» INSTRUCTIONS FOR THE TASK: Within the records, which lines hold the string "else"? Report each one by copying it.

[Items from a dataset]
Segment Open

/-- A TBAR instruction of one thread at its barrier (R268). -/
def State.applyTbar (s : State) (a : Access) : State :=
  let (s, ok) := s.consume a.pa 0
  let s := s.dropAcc a
  let b := s.tbar a.pa
  if !ok then s.loadPoisoned a
  else
    match a.instr with
    | .tbarInit .. =>
      let n := bits a.x.toNat 0 16
      s.setTbar a.pa { pending := 0, init := n, pend := n, phase := false, err := false }
    | .tbarExp .. =>
      let b := { b with pending := (b.pending + a.x.toNat) % 2 ^ 64 }
      (s.publish a.core a.ctx 3 none).setTbar a.pa ((if xmodBit a.hints 0 then b else b.arrive).step)
    | .tbarAck .. => (s.publish a.core a.ctx 3 none).setTbar a.pa b.arrive.step
    | .tbarWait d _ _ _ =>
      if !s.alive a.tid then s
      else
        let s := s.wakeResult a.id
        let ph := a.x.getLsbD 0
        match b.waitStatus ph with
        | some v => (if v == 0 then s.acquire a.core a.ctx 3 none else s).writeDst a.tid d 32 v.toNat
        | none =>
          (s.modThread a.tid (fun x =>
            { (x.block (.tbarWait (a.va.extractLsb' 0 32) ph) s.wall) with waitDst := d })).wftAdd a.tid .tbarWait a.pa
    | _ => s

/-- ATOMIC_LANE_APPLIED for the access that the subject names, with the lanes of its operation on the same element
(R265, R297, R301). -/
def execAtomicLaneApplied (s : State) : Out :=
  .next (match s.accOf s.subj.id with
    | some a =>
      if a.kind != .atomic then s
      else (s.sameElement a).foldl (fun s e =>
        if isTbarOp e.instr then s.applyTbar e
        else
          let (fold, s) := s.uChoice e
          if fold then s.foldU e else s.settleU.applyAtomic e) s
    | none => s)

end Sys2Proof.Machine
end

Segment Closed

» EXPECTED ANSWER:
  else
      (s.publish a.core a.ctx 3 none).setTbar a.pa ((if xmodBit a.hints 0 then b else b.arrive).step)
      else
        | some v => (if v == 0 then s.acquire a.core a.ctx 3 none else s).writeDst a.tid d 32 v.toNat
      else (s.sameElement a).foldl (fun s e =>
        else
          if fold then s.foldU e else s.settleU.applyAtomic e) s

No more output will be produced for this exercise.